A plot of rewards per episode is included to illustrate that the agent is able to receive an average reward (over 100 episodes) of at least +13. The screenshot of the jupyter notebook below has been obtained after training the DQN agent. It reports that the number of episodes needed to solve the environment ie. till the average reward crossed 13.0 was 545. It also plots the rewards obtained in each episode. Note that the average score or average reward is calculated as the running average of rewards from the last 100 episodes.  

![alt text](Screenshot_of_output_from_training_1.png "Learning Curve from training")


#### Sample code to load the trained model for behaving in the environment

In [1]:
# below code segment works for windows 10 system 

from unityagents import UnityEnvironment
import numpy as np
import torch
env = UnityEnvironment(file_name="Banana_Windows_x86_64/Banana.exe")
brain_name = env.brain_names[0]
brain = env.brains[brain_name]

from dqn_agent import Agent
agent = Agent(state_size=37, action_size=4, seed=0)

# load the weights from file
agent.qnetwork_local.load_state_dict(torch.load('checkpoint.pth'))

INFO:unityagents:
'Academy' started successfully!
Unity Academy name: Academy
        Number of Brains: 1
        Number of External Brains : 1
        Lesson number : 0
        Reset Parameters :
		
Unity brain name: BananaBrain
        Number of Visual Observations (per agent): 0
        Vector Observation space type: continuous
        Vector Observation space size (per agent): 37
        Number of stacked Vector Observation: 1
        Vector Action space type: discrete
        Vector Action space size (per agent): 4
        Vector Action descriptions: , , , 


<All keys matched successfully>

In [2]:
for i in range(50):
    env_info = env.reset(train_mode=True)[brain_name]
    state = env_info.vector_observations[0]
    for j in range(200):
        action = agent.act(state)
        env_info = env.step(action)[brain_name]
        state = env_info.vector_observations[0]
        reward = env_info.rewards[0]
        done = env_info.local_done[0]
        if done:
            break 
            
env.close()

#### GIF of the trained agent's behaviour in the environment

![alt text](video_clip_of_learned_agent.gif "GIF of the agent's play after learning")

#### Ideas for future work 



The benchmark average score of 13.0 can be achieved earlier by using additional improvements on top of DQN. 

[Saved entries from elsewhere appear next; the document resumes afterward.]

-- ==== Sys2Proof/Laws/Event.lean ====
section
/-! SUPPORT. What the rest of an event does: nothing in a part where nothing is due, one request where one is to be
handled, and the frame of the grants. -/

namespace Sys2Proof.Laws

open Sys2Proof.Machine Sys2Proof.Safety

/-! ## The terms of Safety -/

theorem still_iff (cfg : Image) (b : Blocks) : still cfg b = true ↔
    (∀ c, drainDue b c = false ∧ quiesceDue b c = false ∧ nextRestore b c = none ∧ retireDue b c = false)
      ∧ serveOne cfg b = none ∧ (∀ e ∈ b.held.entries, releaseDue b e = false)
      ∧ ∀ i, barrierDue b i = false ∧ countDue b i = false := by
  simp [still, List.all_eq_true, Option.isNone_iff_eq_none, and_assoc]

theorem noFresh_iff (b : Blocks) : noFresh b = true ↔ ∀ i, (b.stream i).phase ≠ .fresh := by
  simp [noFresh, List.all_eq_true]

theorem noStall_iff (b : Blocks) : noStall b = true ↔ ∀ i c, (b.stream i).phase ≠ .stalled c := by
  simp only [noStall, List.all_eq_true, mem_allStreams, true_implies]
  constructor
  · intro h i c hc
    have := h i
    simp [hc] at this
  · intro h i
    cases hp : (b.stream i).phase <;> simp
    exact h i _ hp

theorem atRest_iff (s : State) : atRest s = true ↔
    s.pins.resetLow = false ∧ s.blocks.journal.notice = false ∧ still s.mgmt.active s.blocks = true
      ∧ noFresh s.blocks = true ∧ grantOne s.mgmt.active s.blocks = none := by
  simp [atRest, Option.isNone_iff_eq_none, and_assoc]

theorem calm_iff (s : State) : calm s = true ↔ atRest s = true ∧ noStall s.blocks = true := by
  simp [calm]

theorem idleStream_iff (r : StreamRec) : idleStream r = true ↔
    r.queue = [] ∧ r.phase = .idle ∧ r.conflict = none ∧ r.captureStall = none := by
  simp [idleStream, and_assoc]

/-! ## Progress -/

theorem contextStep_still {cfg : Image} {b : Blocks} (h : still cfg b = true) (c : CtxId) : contextStep cfg b c = b := by
  obtain ⟨hd, hq, hr, ht⟩ := ((still_iff cfg b).1 h).1 c
  unfold contextStep
  split
  · simp [hd]
  · simp [rollbackStep, hq, fillSlots, hr, ht]
  · rfl

theorem foldl_fixed {α β : Type} (f : β → α → β) (b : β) (l : List α) (h : ∀ a ∈ l, f b a = b) : l.foldl f b = b := by
  induction l with
  | nil => rfl
  | cons a l ih =>
    rw [List.foldl_cons, h a (by simp)]
    exact ih fun x hx => h x (by simp [hx])

/-- Where nothing is due, nothing goes on. -/
theorem progress_still {cfg : Image} {b : Blocks} (h : still cfg b = true) : progress cfg b = b := by
  obtain ⟨_, hs, hr, hb⟩ := (still_iff cfg b).1 h
  have h1 : allCtxs.foldl (contextStep cfg) b = b := foldl_fixed _ _ _ fun c _ => contextStep_still h c
  have h2 : serveBuffer cfg Config.stagingCapacity b = b := by
    unfold Config.stagingCapacity serveBuffer
    simp [hs]
  have h3 : requestReleases b = b := by
    have : b.held.entries.filter (releaseDue b) = [] := by
      rw [List.filter_eq_nil_iff]
      intro e he
      simp [hr e he]
    simp [requestReleases, this]
  have h4 : answerBarriers b = b := by
    have : allStreams.filter (barrierDue b) = [] := by
      rw [List.filter_eq_nil_iff]
      intro i _
      simp [(hb i).1]
    simp [answerBarriers, this]
  have h5 : handOnCounts b = b := by
    have : allStreams.filter (countDue b) = [] := by
      rw [List.filter_eq_nil_iff]
      intro i _
      simp [(hb i).2]
    simp [handOnCounts, this]
  simp [progress, h1, h2, h3, h4, h5]

/-! ## Handling the current requests -/

theorem freshStreams_none {b : Blocks} (h : noFresh b = true) : freshStreams b = [] := by
  unfold freshStreams
  rw [List.filter_eq_nil_iff]
  intro i _
  simpa using (noFresh_iff b).1 h i

/-- Where nothing is due and no request is to be handled, nothing happens. -/
theorem settle_still {cfg : Image} {b : Blocks} (h : still cfg b = true) (hf : noFresh b = true) (n : Nat) :
    settle cfg n b = b := by
  cases n with
  | zero => simp [settle, progress_still h]
  | succ n => simp [settle, progress_still h, handleNext, freshStreams_none hf, chooseFrom]

theorem freshStreams_one {b : Blocks} {i : StreamId} (h : ∀ k, (b.stream k).phase = .fresh ↔ k = i) :
    freshStreams b = [i] := by
  unfold freshStreams
  have : (fun k => decide ((b.stream k).phase = .fresh)) = fun k => decide (k = i) := by
    funext k
    simp [h k]
  rw [this]
  clear this h
  revert i
  decide

/-- Where nothing is due, the one request that is to be handled is handled. -/
theorem settle_one {cfg : Image} {b : Blocks} {i : StreamId} (h : still cfg b = true)
    (hf : ∀ k, (b.stream k).phase = .fresh ↔ k = i) (n : Nat) :
    settle cfg (n + 1) b = settle cfg n (handleCurrent cfg i b) := by
  simp [settle, progress_still h, handleNext, freshStreams_one hf, chooseFrom, choose]

/-! ## Grants (R129, R135) -/

/-- Without a grant to be made, none is made. -/
theorem arbitrate_none {cfg : Image} {b : Blocks} (h : grantOne cfg b = none) (n : Nat) : arbitrate cfg n b = b := by
  cases n <;> simp [arbitrate, h]

/-- The form of a grant. -/
theorem grantOne_spec {cfg : Image} {b b' : Blocks} (h : grantOne cfg b = some b') :
    b.journal.notice = false ∧ ∃ r k f, b.mem.pick = some r ∧ chooseFrom b.mem.freeSlots b.free = some (k, f) ∧
      b' = { b with free := f, held := heldAtGrant b.held r, mem := b.mem.granted k r (operationOf cfg b r) } := by
  unfold grantOne at h
  split at h
  · simp at h
  · rename_i hn
    split at h
    · rename_i r k f hp hc
      exact ⟨by simpa using hn, r, k, f, hp, hc, by simpa using h.symm⟩
    · simp at h

theorem onlyGrants_refl (b : Blocks) : OnlyGrants b b := ⟨rfl, rfl, rfl, rfl, rfl, rfl, rfl, rfl, rfl, rfl, rfl⟩

theorem onlyGrants_trans {a b c : Blocks} (h : OnlyGrants a b) (k : OnlyGrants b c) : OnlyGrants a c :=
  ⟨k.req.trans h.req, k.epochs.trans h.epochs, k.track.trans h.track, k.journal.trans h.journal,
    k.recovery.trans h.recovery, k.events.trans h.events, k.clock.trans h.clock, k.nextCapture.trans h.nextCapture,
    k.entries.trans h.entries, k.detached.trans h.detached, k.overlays.trans h.overlays⟩

/-- Issuing the oldest entry of a line changes nothing else. -/
theorem issueOldest_asIssued (line : Addr) (l : List HeldEntry) :
    (issueOldest line l).map asIssued = l.map asIssued := by
  induction l with
  | nil => rfl
  | cons e rest ih =>
    unfold issueOldest
    split
    · simp [asIssued]
    · simp [ih]

theorem heldAtGrant_entries (h : HeldQueue) (r : MemRequest) :
    (heldAtGrant h r).entries.map asIssued = h.entries.map asIssued := by
  unfold heldAtGrant
  split
  · exact issueOldest_asIssued _ _
  · rfl

theorem heldAtGrant_detached (h : HeldQueue) (r : MemRequest) : (heldAtGrant h r).detached = h.detached := by
  unfold heldAtGrant; split <;> rfl

theorem heldAtGrant_overlays (h : HeldQueue) (r : MemRequest) : (heldAtGrant h r).overlays = h.overlays := by
  unfold heldAtGrant; split <;> rfl

theorem grantOne_frame {cfg : Image} {b b' : Blocks} (h : grantOne cfg b = some b') : OnlyGrants b b' := by
  obtain ⟨_, r, k, f, _, _, rfl⟩ := grantOne_spec h
  exact ⟨rfl, rfl, rfl, rfl, rfl, rfl, rfl, rfl, heldAtGrant_entries _ _, heldAtGrant_detached _ _, heldAtGrant_overlays _ _⟩

/-- The grants change nothing but the free choices, the Memory Port and the states of released held entries. -/
theorem arbitrate_frame (cfg : Image) (n : Nat) (b : Blocks) : OnlyGrants b (arbitrate cfg n b) := by
  induction n generalizing b with
  | zero => exact onlyGrants_refl b
  | succ n ih =>
    unfold arbitrate
    split
    · rename_i b' h
      exact onlyGrants_trans (grantOne_frame h) (ih b')
    · exact onlyGrants_refl b

/-- Grants of a port in which no release waits leave the Held Write Queue as it is. -/
theorem heldAtGrant_other {h : HeldQueue} {r : MemRequest} (hr : ∀ l, r.owner ≠ .release l) : heldAtGrant h r = h := by
  unfold heldAtGrant
  split
  · rename_i l hl; exact absurd hl (hr l)
  · rfl

/-! ## The end of an event -/

theorem enterSafe_live {b : Blocks} (h : b.journal.notice = false) : enterSafe b = b := by simp [enterSafe, h]

/-- An event of a part in which nothing is due afterwards: the grants are all that follows. -/
theorem finishEvent_still {cfg : Image} {b : Blocks} (h : still cfg b = true) (hf : noFresh b = true)
    (hn : b.journal.notice = false) : finishEvent cfg b = arbitrate cfg 32 b := by
  unfold finishEvent
  rw [settle_still h hf]
  exact enterSafe_live (by rw [(arbitrate_frame cfg 32 b).journal]; exact hn)

/-- An event that handles one request, after which nothing is due. -/
theorem finishEvent_one {cfg : Image} {b : Blocks} {i : StreamId} (h : still cfg b = true)
    (hf : ∀ k, (b.stream k).phase = .fresh ↔ k = i) (h' : still cfg (handleCurrent cfg i b) = true)
    (hf' : noFresh (handleCurrent cfg i b) = true) (hn : (handleCurrent cfg i b).journal.notice = false) :
    finishEvent cfg b = arbitrate cfg 32 (handleCurrent cfg i b) := by
  unfold finishEvent settleBound
  rw [settle_one h hf, settle_still h' hf']
  exact enterSafe_live (by rw [(arbitrate_frame cfg 32 _).journal]; exact hn)

end Sys2Proof.Laws
end

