/-- The event of a burst of one marker in which a WRITE in a conflict wait is accepted as a first touch. -/
theorem marker_accepts {cw : ConflictWait} (hn : b.journal.notice = false) (hquiet : ∀ k, ctxQuiet b k)
    (he : (b.ctx c).epoch = some n) (hstate : (b.ctx c).state = .marking ∨ (b.ctx c).state = .rollback)
    (hw : (b.ctx c).waiters = []) (hmarker : b.journal.markerQueue = [])
    (hone : oneRequest b i (.stalled .conflict) ⟨tag, .write a m d⟩) (hu : (b.stream i).conflict = some cw)
    (hline : cw.line = lineOf a) (hentry : ∃ e ∈ b.track, e.line = lineOf a)
    (htouch : TouchesAfter cfg b i (lineOf a) m c c') (hlast : b.epochs.counter ≠ lastEpoch)
    (hburst : b.journal.staging.filter (fun s => s.inFlight) = [slot]) (huse : slot.use = .marker kind c n)
    (ht : t.blocks = finishEvent cfg (burstEnd cfg .persisted b)) :
    idleStream (t.blocks.stream i) = true ∧ (t.blocks.stream i).sent = (b.stream i).sent ++ [.ack tag .okay]
      ∧ (t.blocks.ctx c').state = .opened
      ∧ ∃ e, t.blocks.entryOf (lineOf a) = some e ∧ e.ctx = c' ∧ e.state = .capturing ∧ e.stream = i := by
  rw [burstEnd_marker htouch.ready hburst huse] at ht
  have hpassed (k : CtxId) := markerPassed_quiet (cfg := cfg) (slot := slot) (hquiet k)
  obtain ⟨dm, l, hframe⟩ := markerPassed_frame cfg slot b
  obtain ⟨e, hmem, hel⟩ := hentry
  have hended := markerEnded_waits (b := markerPassed cfg slot b) (n := n) (c := c) (by rw [hframe]; exact hone)
    (by rw [hframe]; exact hu) (by rw [hframe]; exact hw)
    ⟨e, by rw [hframe]; exact hmem, htouch.line e hmem hel, by rw [hel, hline]⟩
  have hafter : TouchesAfter cfg (markerPassed cfg slot b) i (lineOf a) m c c' := by
    rw [hframe]
    exact { htouch with }
  have hfacts : ((markerPassed cfg slot b).ctx c).epoch = some n
      ∧ (((markerPassed cfg slot b).ctx c).state = .marking ∨ ((markerPassed cfg slot b).ctx c).state = .rollback)
      ∧ (markerPassed cfg slot b).journal.notice = false ∧ (markerPassed cfg slot b).stream i = b.stream i
      ∧ (markerPassed cfg slot b).journal.markerQueue = []
      ∧ (markerPassed cfg slot b).epochs.counter ≠ lastEpoch := by
    rw [hframe]
    exact ⟨he, hstate, hn, rfl, hmarker, hlast⟩
  generalize markerPassed cfg slot b = u at *
  obtain ⟨he', hstate', hn', hsame, hmarker', hlast'⟩ := hfacts
  obtain ⟨hconflict, hone'⟩ := hended
  have htouches := (hafter.ended hconflict).anchorCheck
  have hcounter := markerEnded_counter c n u
  have hquiet' := markerEnded_quiet (c := c) (n := n) hpassed
  have hstall : noStall (markerEnded c n u) = true := (noStall_iff _).2 fun k cause => by
    by_cases hk : k = i
    · rw [hk, hone'.1]
      exact Phase.noConfusion
    · rw [phase_of_idleStream (hone'.2.2 k hk)]
      exact Phase.noConfusion
  obtain ⟨q, ep, hq⟩ := markerEnded_frame c n u
  have hjournal : (markerEnded c n u).journal.notice = false ∧ (markerEnded c n u).journal.markerQueue = [] := by
    rw [hq]
    exact ⟨hn', hmarker'⟩
  rw [markerDurable_eq he' hstate', wakeContext, wake_noStall hstall] at ht
  generalize markerEnded c n u = v at *
  obtain ⟨mem, hm, _⟩ := anchorCheck_frame cfg v
  have hchecked : (anchorCheck cfg v).journal.notice = false ∧ (anchorCheck cfg v).journal.markerQueue = []
      ∧ (anchorCheck cfg v).epochs.counter = v.epochs.counter := by
    rw [hm]
    exact ⟨hjournal.1, hjournal.2, rfl⟩
  have hgivenQuiet (k : CtxId) := anchorCheck_quiet (cfg := cfg) (hquiet' k)
  have hchecks (k : StreamId) : (anchorCheck cfg v).stream k = v.stream k := anchorCheck_stream k
  generalize anchorCheck cfg v = w at *
  obtain ⟨hnotice, hnone, hkept⟩ := hchecked
  have hserved := served_burst cfg w
  obtain ⟨hmarkers, hring⟩ := sameRing_burst (cfg := cfg) hnone
  generalize burstCheck cfg (serveBuffer cfg Config.stagingCapacity w) = y at *
  have hstreams (k : StreamId) : y.stream k = v.stream k := (hserved.stream k).trans (hchecks k)
  have hone'' : oneRequest y i .fresh ⟨tag, .write a m d⟩ := by
    simp only [oneRequest, hstreams]
    exact hone'
  obtain ⟨hidle, hsent, hopened, hentry⟩ := finishEvent_accepts (hserved.notice.trans hnotice)
    (fun k => hserved.ctxQuiet (hgivenQuiet k)) hone'' (.inl hmarkers) (htouches.served hserved hring)
    (by rw [hserved.epochs, hkept, hcounter]; exact hlast') ht
  refine ⟨hidle, hsent.trans ?_, hopened, hentry⟩
  rw [hstreams, hconflict, hsame]
  rfl
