/-- StatusPortPacking and MantBytesSpellTheMantissa: a state with a value, the relations, and mantissa bytes to read on
both sides of the last one. -/
theorem test_witness_value_state :
    let s : State :=
      { received payloadU1 with blk := { (received payloadU1).blk with unpOutcome := .value, value := fieldsOf payloadU1 } }
    s.Inv ∧ s.blk.unpOutcome = .value ∧ 3 < s.blk.value.mantLen.toNat ∧ s.blk.value.mantLen.toNat ≤ 4 := by
  refine ⟨⟨by decide, ?_⟩, rfl, by decide, by decide⟩
  constructor <;> simp [received, Block.reset, State.reset, unpack, payloadU1, goodHeader, byteAt, Config.hdr0, Config.hdr1]

end Sys2Proof.Tests
end

section
/-! ## The step: what stands before the block, and everything a step can do

`fetch` and `step` are unfolded here once; proofs about a step cite `step_host`, `step_line` and `step_cases`. -/

namespace Sys2Proof.Machine

variable {s s' t : State} {p : Port} {i : Instr}

/-- On the host's turn its next operation stands before the block, with the turn used up. -/
theorem fetch_host {x : HostInput} {rest : List HostInput} (hturn : s.turn = .host) (hops : s.env.ops = x :: rest) :
    fetch s = .got (.host x) (s.takeTurn.withOps rest) := by
  simp [fetch, hturn, fetchHost, hops]

/-- The host's turn passes when it has nothing to issue (log entry 3). -/
theorem fetch_host_idle (hturn : s.turn = .host) (hops : s.env.ops = []) : fetch s = .idle s.takeTurn := by
  simp [fetch, hturn, fetchHost, hops]

/-- On the transport's turn its next symbol stands before a listening block (rule R142). -/
theorem fetch_line {x : Symbol} {rest : List Symbol} (hturn : s.turn = .transport) (hlisten : s.listening)
    (hsyms : s.env.syms = x :: rest) : fetch s = .got (.line x) (s.takeTurn.withSyms rest) := by
  simp [fetch, hturn, fetchLine, State.listening_iff.1 hlisten, hsyms]

/-- A listening block whose pull is not answered has no step (rule R257). -/
theorem fetch_line_silent (hturn : s.turn = .transport) (hlisten : s.listening) (hsyms : s.env.syms = []) :
    fetch s = .silent := by
  simp [fetch, hturn, fetchLine, State.listening_iff.1 hlisten, hsyms]

/-- The transport's turn passes while the block does not listen (rule R142). -/
theorem fetch_line_idle (hturn : s.turn = .transport) (hdeaf : ¬ s.listening) : fetch s = .idle s.takeTurn := by
  simp [fetch, hturn, fetchLine, State.not_listening_iff.1 hdeaf]

theorem step_of_fetch_idle (h : fetch s = .idle s') : step s = .next s' := by
  simp [step, h]

theorem step_of_fetch_silent (h : fetch s = .silent) : step s = .fault .transportSilent := by
  simp [step, h]

/-- What stands before the block and decodes is run (rule R16). -/
theorem step_of_fetch_got (h : fetch s = .got p s') (hdec : decode p = .ok i) : step s = exec i s' := by
  simp [step, h, hdec]
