-- ==== Sys2Proof/Syntax.lean ====
section
/-! DEFINITION. The instructions of CTS-BE, one constructor per row of spec/opcode_table.json; the registers of the
window; the encoded forms; and the raw host access. -/

namespace Sys2Proof

/-- The 50 rows of the opcode table: ten command words (30_encoding R84) and a read and a write of each of the twenty
register groups (30_encoding R86). A write carries its 32-bit value (R82). -/
inductive Instr where
  -- format CMD
  | nop
  | init
  | append1
  | append2
  | append3
  | append4
  | process
  | flush
  | finalize
  | sreset
  -- format BUS
  | rdId
  | wrId (v : Word)
  | rdCtrl
  | wrCtrl (v : Word)
  | rdStatus
  | wrStatus (v : Word)
  | rdErrInfo
  | wrErrInfo (v : Word)
  | rdIntEn
  | wrIntEn (v : Word)
  | rdCmd
  | wrCmd (c : Word)
  | rdDin
  | wrDin (v : Word)
  | rdDout
  | wrDout (v : Word)
  | rdBufBytes
  | wrBufBytes (v : Word)
  | rdOutBytes
  | wrOutBytes (v : Word)
  | rdTotalLo
  | wrTotalLo (v : Word)
  | rdTotalHi
  | wrTotalHi (v : Word)
  | rdCfg
  | wrCfg (v : Word)
  | rdCap
  | wrCap (v : Word)
  | rdKey (i : Fin 8)
  | wrKey (i : Fin 8) (v : Word)
  | rdIv (i : Fin 4)
  | wrIv (i : Fin 4) (v : Word)
  | rdChain (i : Fin 4)
  | wrChain (i : Fin 4) (v : Word)
  | rdHash (i : Fin 8)
  | wrHash (i : Fin 8) (v : Word)
  | rdKs (i : Fin 64)
  | wrKs (i : Fin 64) (v : Word)
  | rdIks (i : Fin 64)
  | wrIks (i : Fin 64) (v : Word)
  deriving DecidableEq, Repr

/-- The ten operations a command word selects (30_encoding R84), what `CMD` decodes to. -/
inductive Command where
  | nop | init | append1 | append2 | append3 | append4 | process | flush | finalize | sreset
  deriving DecidableEq, Repr

/-- The table row a command stands for. -/
def Command.toInstr : Command → Instr
  | .nop => .nop
  | .init => .init
  | .append1 => .append1
  | .append2 => .append2
  | .append3 => .append3
  | .append4 => .append4
  | .process => .process
  | .flush => .flush
  | .finalize => .finalize
  | .sreset => .sreset

/-- The mapped registers of the window (10_state R22). The schedule indexes are the 6-bit field a[7:2]; only 0..59
exist. -/
inductive Reg where
  | id | ctrl | status | errInfo | intEn | cmd | din | dout | bufBytes | outBytes | totalLo | totalHi | cfg | cap
  | key (i : Fin 8)
  | iv (i : Fin 4)
  | chain (i : Fin 4)
  | hash (i : Fin 8)
  | ks (i : Fin 64)
  | iks (i : Fin 64)
  deriving DecidableEq, Repr

/-- An encoded operation (30_encoding R80): a command word of format CMD, or a read or a write of format BUS at a byte
offset `a[9:0]`, a write with its value. -/
inductive Encoded where
  | cmd (c : Word)
  | read (a : BitVec 10)
  | write (a : BitVec 10) (v : Word)
  deriving DecidableEq, Repr

/-- One access as the host puts it on the bus, not yet checked (20_memory R63): direction, byte address in the host's
space, width in bits, and the data of a write. -/
structure HostAccess where
  isWrite : Bool
  addr : Nat
  width : Nat
  data : Word
  deriving DecidableEq, Repr

end Sys2Proof
end

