-- ==== Sys2Proof/Machine/Finalize.lean ====
section
/-! DEFINITION. FINALIZE, whose meaning the latched configuration chooses (30_encoding R85): PASS (42_stream R157),
hash (43_hash R180 to R183), AES encrypt and decrypt (44_cipher R220 to R222, R230). -/

namespace Sys2Proof.Machine

/-- `FINALIZE` of a `PASS` session: exactly `FLUSH`, then `PHASE <- DONE` (42_stream R157). -/
def finalizePass (s : State) : Except ErrCode State :=
  match flushCmd s with
  | .error e => .error e
  | .ok t => .ok (t.setPhase .done)

/-! ### Hash finalize (43_hash R181) -/

/-- The compression of a hash algorithm. -/
def hashCompress (md5 : Bool) (h : Vector Word 8) (m : List Word) : Vector Word 8 :=
  if md5 then md5Compress h m else sha256Compress h m

/-- `DL`, the digest length in bytes (43_hash R180). -/
def digestLen (md5 : Bool) : Nat := if md5 then 16 else 32

/-- `M`: the buffered bytes, the marker, the zero fill and the length field (43_hash R181, R183). -/
def hashPad (md5 : Bool) (buf : List Byte) (total : BitVec 64) : List Byte :=
  let l := total * 8
  let z := ((55 - (buf.length : Int)) % 64).toNat
  buf ++ [0x80] ++ List.replicate z 0 ++ (if md5 then le64 l else be64 l)

/-- The 64-byte blocks of a message compressed in order (43_hash R181). -/
def hashBlocks (md5 : Bool) : Nat → List Byte → Vector Word 8 → Vector Word 8
  | 0, _, h => h
  | n + 1, m, h => hashBlocks md5 n (m.drop 64) (hashCompress md5 h (wordsAt (m.take 64) 16))

/-- The hash state `FINALIZE` leaves: every block of `M` compressed, and for MD5 the digest swap (43_hash R181,
R182). -/
def hashFinal (md5 : Bool) (s : State) : Vector Word 8 :=
  let m := hashPad md5 s.buf s.total
  let h := hashBlocks md5 (m.length / 64) m s.hash
  if md5 then md5SwapDigest h else h

/-- The digest bytes, `B(H[0 .. DL/4 - 1])`. -/
def digestBytes (md5 : Bool) (h : Vector Word 8) : List Byte := bytesOf (h.toList.take (digestLen md5 / 4))

/-- Hash `FINALIZE` (43_hash R181). -/
def finalizeHash (md5 : Bool) (s : State) : Except ErrCode State :=
  if s.phase ≠ .active then .error .sequence
  else if s.outFull (digestLen md5) then .error .outOverflow
  else
    let h := hashFinal md5 s
    .ok { s with buf := [], hash := h, out := s.out ++ digestBytes md5 h, phase := .done }

/-! ### AES finalize (44_cipher R221, R222) -/

/-- All of `D` transformed into `OUT` through `post`, `BUF` emptied, the session done. -/
def State.finishCipher (s : State) (d : List Byte) (post : List Byte → List Byte) : State :=
  let r := xform s.ctx (d.length / 16) d s.xstate
  { { s with buf := [] }.absorb { r with bytes := post r.bytes } with phase := .done }

/-- Encrypt `FINALIZE` (44_cipher R221, R230). -/
def finalizeEncrypt (s : State) : Except ErrCode State :=
  if s.phase ≠ .active then .error .sequence
  else if noPadding s.cfg = true ∧ s.buf.length % 16 ≠ 0 then .error .partialBlock
  else
    let d := if noPadding s.cfg then s.buf else pkcs7Pad s.buf
    if s.outFull d.length then .error .outOverflow
    else .ok (s.finishCipher d id)

/-- Decrypt `FINALIZE` (44_cipher R222): room is checked for the length before unpadding. -/
def finalizeDecrypt (s : State) : Except ErrCode State :=
  if s.phase ≠ .active then .error .sequence
  else if s.buf.length % 16 ≠ 0 then .error .partialBlock
  else if s.outFull s.buf.length then .error .outOverflow
  else .ok (s.finishCipher s.buf (if noPadding s.cfg then id else pkcs7Unpad))

/-- `FINALIZE`, chosen by the latched `ALGc` and `CFG.DIR` (30_encoding R85). -/
def finalizeCmd (s : State) : Except ErrCode State :=
  match algOf s.cfg with
  | .aes => if decrypting s.cfg then finalizeDecrypt s else finalizeEncrypt s
  | .sha256 => finalizeHash false s
  | .md5 => finalizeHash true s
  | .pass => finalizePass s

/-- FINALIZE (30_encoding R85). -/
def execFinalize (s : State) : Result := endCommand Command.finalize.word s (finalizeCmd s)

end Sys2Proof.Machine
end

1. Double Q Learning - Tabular methods have a guarantee of learning the target Q function exactly in the limit of infinite episodes. However, with function approximators there is always a noise between the estimated Q and the target Q. Although this noise could be zero-mean, Q learning ends up over-estimating the action values because it uses the max operation to estimate Q function at the next state's Q function and behaves greedily with respect to this estimated Q at the next action selection. That is, max operation causes overestimation because it does not preserve the zero-mean property of the errors of its operands. Modifying the existing DQN to implement Double DQN can estimate the action values better and lead to reaching the benchmark score earlier. 

2. Prioritized experience replay - This is essentially weighted sampling of the experiences in the replay memory proportional to the TD-error of the (S, A, R, S') sample. This can also improve the Q estimation on rare but important state-action pairs.  

3. Duelling architecture for the Q network - Duelling variation of the Q-network can help because for many states, it is unnecessary to estimate the value of each action choice. 

A network that implements all of the above is also shown to be considerably out-performing on many Atari game examples. We can expect a similar effect for our task as well.